Similar challenges relating to the quantification of research spending and estimating the size of the current workforce plague other emerging industries, such as robotics and electric mobility. Indeed, some scholars have postulated that about four-fifths of the economies of some advanced countries can now be characterized as ‘hard to measure’4. This is a serious concern, because governments can’t manage what they can’t measure. And measurement is particularly crucial in emerging and dynamic areas, in which policy action is most needed.

Here, we outline a way to describe where AI ideas are being used and how they spread — by analysing the people and academic communities involved in AI research. When an individual transitions from a government-funded research lab to a private-sector company, they take cutting-edge ‘AI know-how’ with them. By meshing existing university administrative data with state employment records, we offer a mechanism through which to draw quantifiable inferences about the value of AI research.

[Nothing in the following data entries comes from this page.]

-- ==== Sys2Proof/Machine/Rom.lean ====
section
/-!
DEFINITION. The reference contents of the ROM tables (48_reference_roms.md R166 to R176; 43_serpent_derived.md R138;
45_block_cipher.md R155) and the reference configuration (00_scope.md R13). The values are the spec's, which marks
every one of them as general knowledge (93_implementation_defined.md G2 to G9; log 15). The table formulas of R140,
R155 and R175 stand at the end, as checks that a ROM may or may not meet.
-/

namespace Sys2Proof.Machine

/-- `LF_S0` (48_reference_roms.md R167). -/
def refLfS0 : ByteTable := #v[
  #v[0x3E, 0x72, 0x5B, 0x47, 0xCA, 0xE0, 0x00, 0x33, 0x04, 0xD1, 0x54, 0x98, 0x09, 0xB9, 0x6D, 0xCB],
  #v[0x7B, 0x1B, 0xF9, 0x32, 0xAF, 0x9D, 0x6A, 0xA5, 0xB8, 0x2D, 0xFC, 0x1D, 0x08, 0x53, 0x03, 0x90],
  #v[0x4D, 0x4E, 0x84, 0x99, 0xE4, 0xCE, 0xD9, 0x91, 0xDD, 0xB6, 0x85, 0x48, 0x8B, 0x29, 0x6E, 0xAC],
  #v[0xCD, 0xC1, 0xF8, 0x1E, 0x73, 0x43, 0x69, 0xC6, 0xB5, 0xBD, 0xFD, 0x39, 0x63, 0x20, 0xD4, 0x38],
  #v[0x76, 0x7D, 0xB2, 0xA7, 0xCF, 0xED, 0x57, 0xC5, 0xF3, 0x2C, 0xBB, 0x14, 0x21, 0x06, 0x55, 0x9B],
  #v[0xE3, 0xEF, 0x5E, 0x31, 0x4F, 0x7F, 0x5A, 0xA4, 0x0D, 0x82, 0x51, 0x49, 0x5F, 0xBA, 0x58, 0x1C],
  #v[0x4A, 0x16, 0xD5, 0x17, 0xA8, 0x92, 0x24, 0x1F, 0x8C, 0xFF, 0xD8, 0xAE, 0x2E, 0x01, 0xD3, 0xAD],
  #v[0x3B, 0x4B, 0xDA, 0x46, 0xEB, 0xC9, 0xDE, 0x9A, 0x8F, 0x87, 0xD7, 0x3A, 0x80, 0x6F, 0x2F, 0xC8],
  #v[0xB1, 0xB4, 0x37, 0xF7, 0x0A, 0x22, 0x13, 0x28, 0x7C, 0xCC, 0x3C, 0x89, 0xC7, 0xC3, 0x96, 0x56],
  #v[0x07, 0xBF, 0x7E, 0xF0, 0x0B, 0x2B, 0x97, 0x52, 0x35, 0x41, 0x79, 0x61, 0xA6, 0x4C, 0x10, 0xFE],
  #v[0xBC, 0x26, 0x95, 0x88, 0x8A, 0xB0, 0xA3, 0xFB, 0xC0, 0x18, 0x94, 0xF2, 0xE1, 0xE5, 0xE9, 0x5D],
  #v[0xD0, 0xDC, 0x11, 0x66, 0x64, 0x5C, 0xEC, 0x59, 0x42, 0x75, 0x12, 0xF5, 0x74, 0x9C, 0xAA, 0x23],
  #v[0x0E, 0x86, 0xAB, 0xBE, 0x2A, 0x02, 0xE7, 0x67, 0xE6, 0x44, 0xA2, 0x6C, 0xC2, 0x93, 0x9F, 0xF1],
  #v[0xF6, 0xFA, 0x36, 0xD2, 0x50, 0x68, 0x9E, 0x62, 0x71, 0x15, 0x3D, 0xD6, 0x40, 0xC4, 0xE2, 0x0F],
  #v[0x8E, 0x83, 0x77, 0x6B, 0x25, 0x05, 0x3F, 0x0C, 0x30, 0xEA, 0x70, 0xB7, 0xA1, 0xE8, 0xA9, 0x65],
  #v[0x8D, 0x27, 0x1A, 0xDB, 0x81, 0xB3, 0xA0, 0xF4, 0x45, 0x7A, 0x19, 0xDF, 0xEE, 0x78, 0x34, 0x60]]

/-- `LF_S1` (48_reference_roms.md R168). -/
def refLfS1 : ByteTable := #v[
  #v[0x55, 0xC2, 0x63, 0x71, 0x3B, 0xC8, 0x47, 0x86, 0x9F, 0x3C, 0xDA, 0x5B, 0x29, 0xAA, 0xFD, 0x77],
  #v[0x8C, 0xC5, 0x94, 0x0C, 0xA6, 0x1A, 0x13, 0x00, 0xE3, 0xA8, 0x16, 0x72, 0x40, 0xF9, 0xF8, 0x42],
  #v[0x44, 0x26, 0x68, 0x96, 0x81, 0xD9, 0x45, 0x3E, 0x10, 0x76, 0xC6, 0xA7, 0x8B, 0x39, 0x43, 0xE1],
  #v[0x3A, 0xB5, 0x56, 0x2A, 0xC0, 0x6D, 0xB3, 0x05, 0x22, 0x66, 0xBF, 0xDC, 0x0B, 0xFA, 0x62, 0x48],
  #v[0xDD, 0x20, 0x11, 0x06, 0x36, 0xC9, 0xC1, 0xCF, 0xF6, 0x27, 0x52, 0xBB, 0x69, 0xF5, 0xD4, 0x87],
  #v[0x7F, 0x84, 0x4C, 0xD2, 0x9C, 0x57, 0xA4, 0xBC, 0x4F, 0x9A, 0xDF, 0xFE, 0xD6, 0x8D, 0x7A, 0xEB],
  #v[0x2B, 0x53, 0xD8, 0x5C, 0xA1, 0x14, 0x17, 0xFB, 0x23, 0xD5, 0x7D, 0x30, 0x67, 0x73, 0x08, 0x09],
  #v[0xEE, 0xB7, 0x70, 0x3F, 0x61, 0xB2, 0x19, 0x8E, 0x4E, 0xE5, 0x4B, 0x93, 0x8F, 0x5D, 0xDB, 0xA9],
  #v[0xAD, 0xF1, 0xAE, 0x2E, 0xCB, 0x0D, 0xFC, 0xF4, 0x2D, 0x46, 0x6E, 0x1D, 0x97, 0xE8, 0xD1, 0xE9],
  #v[0x4D, 0x37, 0xA5, 0x75, 0x5E, 0x83, 0x9E, 0xAB, 0x82, 0x9D, 0xB9, 0x1C, 0xE0, 0xCD, 0x49, 0x89],
  #v[0x01, 0xB6, 0xBD, 0x58, 0x24, 0xA2, 0x5F, 0x38, 0x78, 0x99, 0x15, 0x90, 0x50, 0xB8, 0x95, 0xE4],
  #v[0xD0, 0x91, 0xC7, 0xCE, 0xED, 0x0F, 0xB4, 0x6F, 0xA0, 0xCC, 0xF0, 0x02, 0x4A, 0x79, 0xC3, 0xDE],
  #v[0xA3, 0xEF, 0xEA, 0x51, 0xE6, 0x6B, 0x18, 0xEC, 0x1B, 0x2C, 0x80, 0xF7, 0x74, 0xE7, 0xFF, 0x21],
  #v[0x5A, 0x6A, 0x54, 0x1E, 0x41, 0x31, 0x92, 0x35, 0xC4, 0x33, 0x07, 0x0A, 0xBA, 0x7E, 0x0E, 0x34],
  #v[0x88, 0xB1, 0x98, 0x7C, 0xF3, 0x3D, 0x60, 0x6C, 0x7B, 0xCA, 0xD3, 0x1F, 0x32, 0x65, 0x04, 0x28],
  #v[0x64, 0xBE, 0x85, 0x9B, 0x2F, 0x59, 0x8A, 0xD7, 0xB0, 0x25, 0xAC, 0xAF, 0x12, 0x03, 0xE2, 0xF2]]

/-- `LF_D128` (48_reference_roms.md R169). -/
def refLfD128 : Vector (BitVec 15) 16 := #v[
  0x44D7, 0x26BC, 0x626B, 0x135E, 0x5789, 0x35E2, 0x7135, 0x09AF,
  0x4D78, 0x2F13, 0x6BC4, 0x1AF1, 0x5E26, 0x3C4D, 0x789A, 0x47AC]

/-- `LF_D256` (48_reference_roms.md R169). -/
def refLfD256 : Vector (BitVec 7) 16 := #v[
  0x22, 0x2F, 0x24, 0x2A, 0x6D, 0x40, 0x40, 0x40, 0x40, 0x40, 0x40, 0x40, 0x40, 0x52, 0x10, 0x30]
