-- ==== Sys2Proof/Machine/Step.lean ====
section
/-!
DEFINITION. One step of CORE (10_state.md R19; 20_memory.md R64): the oldest host access not yet served is taken from
the queue and served. With none pending nothing acts, and the state stays as it is (log 4).
-/

namespace Sys2Proof.Machine

def step (s : State) : Host.Outcome State Fault Refusal :=
  match s.pending with
  | [] => .next s
  | a :: rest => serve a { s with pending := rest }

/-- The state whose very next step runs the command word `w`: a host write of it to `CMD` stands first in the queue
(log 4). CORE fetches no instructions (10_state.md R35, 30_encoding.md R70); nothing else changes. -/
def State.withFetchWord (s : State) (nbits w : Nat) : State :=
  { s with pending := commandWrite s.cfg (BitVec.ofNat 32 (w % 2 ^ nbits)) :: s.pending }

end Sys2Proof.Machine
end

A pilot implementation of this system is being developed in the state of Ohio by the University of Michigan’s Institute for Research on Innovation and Science (IRIS), which is based in Ann Arbor; the Ohio State University in Columbus; and the US Social Science Research Council in New York City (see go.nature.com/3vdf5us). It offers a template for governments and policymakers all over the world. Importantly, the metrics discussed below offer a way to measure the economic impact of scientific research in general, with implications for emerging technologies beyond AI.

How to track ideas

Conventional economic accounting is ill-suited for a research-led field such as AI. At this early stage of the technology’s evolution, what constitutes AI-related employment is uncertain. Stanford University’s One Hundred Year Study on Artificial Intelligence (AI100), which aims to convene a study panel once every five years to analyse the affect of AI on society5, has noted that “AI can also be defined by what AI researchers do”.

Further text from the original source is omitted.